方初的手攥紧了床单,指节泛白。他又问:“她百天了”
郑沁又点头,“嗯,昨天摆的酒,你爸还去了。”
方初闭上眼,靠在床头,很久没说话。
郑沁不知道他在想什么,也不敢问,把被子给他掖好,轻轻带上门出去了。
后来方初托人去查,查那个孩子的血型。结果跟他一样。他让人不要再查了。他开始吃东西,开始配合治疗,开始活过来了。
郑吉祥说他求生意愿很强,恢復得比预期好得多。没有人知道他为什么忽然想活了,只有他自己知道。那个孩子是他的。他还没见过她,没认她,没抱她,没听她叫一声爸爸。他得活著,好好活著。

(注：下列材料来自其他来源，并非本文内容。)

/-- A table's reduction can complete: a tally from every member, and as many messages as they say (R201). -/
def State.tallied (s : State) (t : Nat) : Bool :=
  let ts := s.emb.tallies.filter (fun (e : Nat × Nat × Nat) => decide (e.2.1 = t))
  s.memberIds.all (fun d => ts.any (fun (e : Nat × Nat × Nat) => decide (e.1 = d))) &&
  decide ((ts.map (·.2.2)).sum = ((s.emb.got.filter (fun e => decide (e.1 % 64 = t))).map (·.2)).sum)

/-- The row gradient from a row's accumulators (R202). -/
def State.rowGrad (s : State) (d : TableDesc) (t : Nat) (h x : Nat) : Grad :=
  let as := s.emb.accs.filter (fun a => decide (a.table = t ∧ a.index = x))
  ⟨h, t, x, (List.range d.d).map (fun e => fxTo .fp32 ((as.map (fun a => a.sums.getD e 0)).foldl (· + ·) 0) d.lsbe)⟩

/-- COALESCER_REDUCTION_COMPLETE: the gradients of a table's rows, and their part in the norm (R202, R257). -/
def execCoalescerReductionComplete (table : Fin 64) (s : State) : Outcome State Fault Refusal :=
  let t := table.val
  .next (match s.table t with
    | none => s
    | some d =>
      if t ∈ s.emb.reduced || t ∉ s.ownTables || s.step.stopped || !s.learning s.curStep || !s.tallied t then s
      else
        let rows := ((s.emb.accs.filter (fun a => decide (a.table = t))).map (fun a => (a.tile, a.index))).eraseDups
        let y := s.accsRead (rows.map (·.1)).eraseDups
        if !y.2 then y.1
        else
          let s := y.1
          let gs := rows.map (fun r => s.rowGrad d t r.1 r.2)
          let s := { s with emb := { s.emb with grads := s.emb.grads ++ gs, reduced := s.emb.reduced ++ [t] } }
          let s := if (s.redHeader).2.1 then
              gs.foldl (fun s g => g.vals.foldl (fun s v => s.addSquare (v32 v)) s) s else s
          s.maybePartial)

end Sys2Proof.Machine
end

沈一梦闭上眼,把那些画面从脑子里赶出去。这辈子,方初会不会残,她不知道。不过那年暑假王春没死,只是比较倒霉,所以方初也许也会改变自己残疾的命运。
晚上,郑沁坐在床边,眼泪止不住地流。
方正推门进来,看见她坐在那儿哭,愣了一下,走过去在她旁边坐下。“怎么了”
郑沁擦了擦眼泪,声音有点哑。“小初怎么就去战场了安安康康还这么小。”
方正沉默了一会儿。“他姓方,方家没孬种。小芷都能去,他为什么不能去”
郑沁抬起头,看著他,眼睛红红的。“他要是和小芷一样回不来怎么办”
方正的手攥了攥,又鬆开。“回不来,安安康康就是烈士的孩子,多光荣。”
郑沁的眼泪又涌出来了。“光荣个屁。到时候別人会骂他俩,有爹生没爹养。”
方正的手攥紧了,指节泛白。“我看谁敢”他的声音不大,但每个字都像是从牙缝里挤出来的。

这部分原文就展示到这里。